Federal regulators have boosted incentives for becoming part of an accountable care organization, drawing a more positive response from long-term care providers.
The final rule on ACOs was released by the Centers for Medicare & Medicaid Thursday. It includes adjustments to the proposed rule, which drew criticism from providers regarding implementation timelines and quality measure reporting. Under the final rule, eligible providers can choose from multiple start dates in 2012 with a “rolling” application process. CMS also reduced the number of quality measures providers are required to report on from 65 measures in five domains to 33 measures in four domains.

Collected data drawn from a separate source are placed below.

-- ==== Sys2Proof/Tests/Slice0.lean ====
section
/-!
SUPPORT. The model's own tests. Expected values come from 95_test_vectors.md or from the examples of the rules each test names. The
last part holds, for every statement with hypotheses, a concrete state and operands that meet them.
-/

namespace Sys2Proof.Tests

open Sys2Proof.Machine

/-- The next state of an outcome. -/
def out (o : Host.Outcome State Fault Refusal) : Option State :=
  match o with
  | .next t => some t
  | .fault _ => none
  | .refused _ => none

/-- What STATUS reads after an instruction. -/
def statusAfter (i : Instr) (s : State) : Option Word := (out (exec i s)).map (view · 4)

/-- `n` copies of a byte. -/
def bytes (n : Nat) (b : Byte) : Bytes := List.replicate n b

/-- The tag of counter 0 (95_test_vectors.md 2.7). -/
def tag0 : Bytes :=
  [0xcc, 0x93, 0xcf, 0x18, 0x50, 0x8d, 0x94, 0x93, 0x4c, 0x64, 0xb6, 0x5d, 0x8b, 0xa7, 0x66, 0x7f, 0xb7, 0xcd, 0xe4, 0xb0]

/-- The key "12345678901234567890" (95_test_vectors.md 2.7). -/
def rfcKey : Bytes :=
  [0x31, 0x32, 0x33, 0x34, 0x35, 0x36, 0x37, 0x38, 0x39, 0x30, 0x31, 0x32, 0x33, 0x34, 0x35, 0x36, 0x37, 0x38, 0x39, 0x30]

/-- A key and a message loaded. -/
def loaded : State := { State.reset with key := [1, 2], msg := [3] }

/-- An HMAC running (95_test_vectors.md 2.8, "busy HMAC"). -/
def busyHmac : State := { State.reset with busy := true, pend := 0x00000001 }

/-- An HOTP with 6 digits running on a loaded key. -/
def busyHotp : State := { loaded with busy := true, pend := 0x00060002 }

/-- A TRUNC to 20 prefix digits running on the tag of counter 0. -/
def busyTrunc : State := { State.reset with dig := tag0, dvalid := true, busy := true, pend := 0x00140203 }

/-- The state after `hotp` on counter 0 completed (95_test_vectors.md 2.7). -/
def held : State :=
  { State.reset with
    dig := tag0, dvalid := true, code := [7, 5, 5, 2, 2, 4], cbin := 755224, cvalid := true, pend := 0x00060002, done := true }

/-- The largest tag and the smallest buffers R7 admits, with an engine that is not SHA-1. -/
def wide : Build := { engine := .other 0, B := 1, L := 64, keyMax := 2, msgMax := 8 }

/-! ### Well-formedness -/

theorem test_illformed_illegal : ¬ (Instr.illegal 0x007F0300).WellFormed ∧ (Instr.illegal 0x00000007).WellFormed := by decide

theorem test_illformed_noeffect : ¬ (Instr.wrNoEffect 3 0).WellFormed ∧ (Instr.wrNoEffect 48 0).WellFormed := by decide

/-! ### Decoding: each row's word written out bit by bit from 30_encoding.md R82 and R81 -/

theorem test_decode_nop : decodeTableWord 32 0b00000000011111110000001100000000 = some (.nop true true 127) := by decide
theorem test_decode_hmac : decodeTableWord 32 0b00000000000000000000000100000001 = some (.hmac true false 0) := by decide
theorem test_decode_hotp : decodeTableWord 32 0b00000000000010000000001000000010 = some (.hotp false true 8) := by decide
theorem test_decode_trunc : decodeTableWord 32 0b00000000000001100000001000000011 = some (.trunc false true 6) := by decide
theorem test_decode_clrkey : decodeTableWord 32 0b00000000000000000000000000000100 = some (.clrkey false false 0) := by decide
theorem test_decode_clrmsg : decodeTableWord 32 0b00000000000000000000000000000101 = some (.clrmsg false false 0) := by decide
theorem test_decode_zeroize : decodeTableWord 32 0b00000000000000000000000000000110 = some (.zeroize false false 0) := by decide
theorem test_decode_illegal : decodeTableWord 32 0b00000000100000000000000000000010 = some (.illegal 0x00800002) := by decide
theorem test_decode_rd : decodeTableWord 8 0b00100001 = some (.rd 33) := by decide
theorem test_decode_wr_ctrl : decodeTableWord 8 0b10000011 = some (.wrCtrl 0) := by decide
theorem test_decode_wr_status : decodeTableWord 8 0b10000100 = some (.wrStatus 0) := by decide
theorem test_decode_wr_cmd : decodeTableWord 8 0b10000101 = some (.wrCmd 0) := by decide
theorem test_decode_wr_key_data8 : decodeTableWord 8 0b10001001 = some (.wrKeyData8 0) := by decide
theorem test_decode_wr_key_data32 : decode (.bus 0b10001010 0x31323334) = .ok (.wrKeyData32 0x31323334) := by decide
theorem test_decode_wr_msg_data8 : decodeTableWord 8 0b10001011 = some (.wrMsgData8 0) := by decide
theorem test_decode_wr_msg_data32 : decode (.bus 0b10001100 1) = .ok (.wrMsgData32 1) := by decide
theorem test_decode_wr_noeffect : decodeTableWord 8 0b10010000 = some (.wrNoEffect 16 0) := by decide

/-- 30_encoding.md R81: bit 6 of a selector is 0; R90: a read is a read whatever its mask leaves open. -/
theorem test_selector_bit6 : decodeTableWord 8 0b11000011 = none ∧ decodeTableWord 8 0b01000011 = some (.rd 3) := by decide

/-- The words 30_encoding.md R91 spells. -/
theorem test_encode_words :
    encode (.hotp false false 6) = .cmdw 0x00060002 ∧ encode (.hotp false true 8) = .cmdw 0x00080202 ∧
    encode (.hmac true false 0) = .cmdw 0x00000101 ∧ encode (.trunc false true 6) = .cmdw 0x00060203 ∧
    encode (.rd 33) = .bus 0x21 0 ∧ encode (.wrNoEffect 6 5) = .bus 0x86 5 := by decide

/-- The first step after reset runs the row placed: `zeroize` (95_test_vectors.md 2.8), and `wr CTRL` with its data word 1. -/
theorem test_withFetchWord :
    (out (step (State.reset.withFetchWord 32 0x00000006))).map (view · 4) = some 0x06000002 ∧
    (out (step (State.reset.withFetchWord 40 0x0000000183))).map (·.ie) = some true ∧
    (out (step (State.reset.withFetchWord 8 0x00))).map (·.rdata) = some 0x484D4143 := by decide

/-- 20_memory.md R67 (95_test_vectors.md 2.9): a write at byte offset 0x0F is a write to CTRL. -/
theorem test_misaligned_write :
    (out (step { State.reset with schedule := [.host (.write 0x0F 1)] })).map (·.ie) = some true := by decide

CMS also sweetened the deal by increasing the amount of bonuses providers may earn. It now includes incentives to groups of providers that band together to coordinate care for Medicare beneficiaries under the Medicare Shared Savings Program. The newly created Advanced Payment model will give more support to physician-owned and rural providers participating in the Medicare Shared Savings Program.
Provider response to the final rule reflected the desire for long-term care to be part of the ACO vision.
“We certainly want to ensure skilled nursing and post-acute facilities are part of the cost-saving model,” said American Health Care Association President and CEO Mark Parkinson. “We’ll be examining the details of the final ACO rule in the coming days and weeks to ensure our sector can play an important role moving forward.”
Avalere Health CEO Dan Mendelson said that the final rule is less cumbersome than the proposed rule. The model will produce savings for healthcare providers, particularly in reduced rehospitalizations, a key goal for many nursing homes.
The Obama administration projects ACOs will save the government up to $940 million between 2012 and 2015.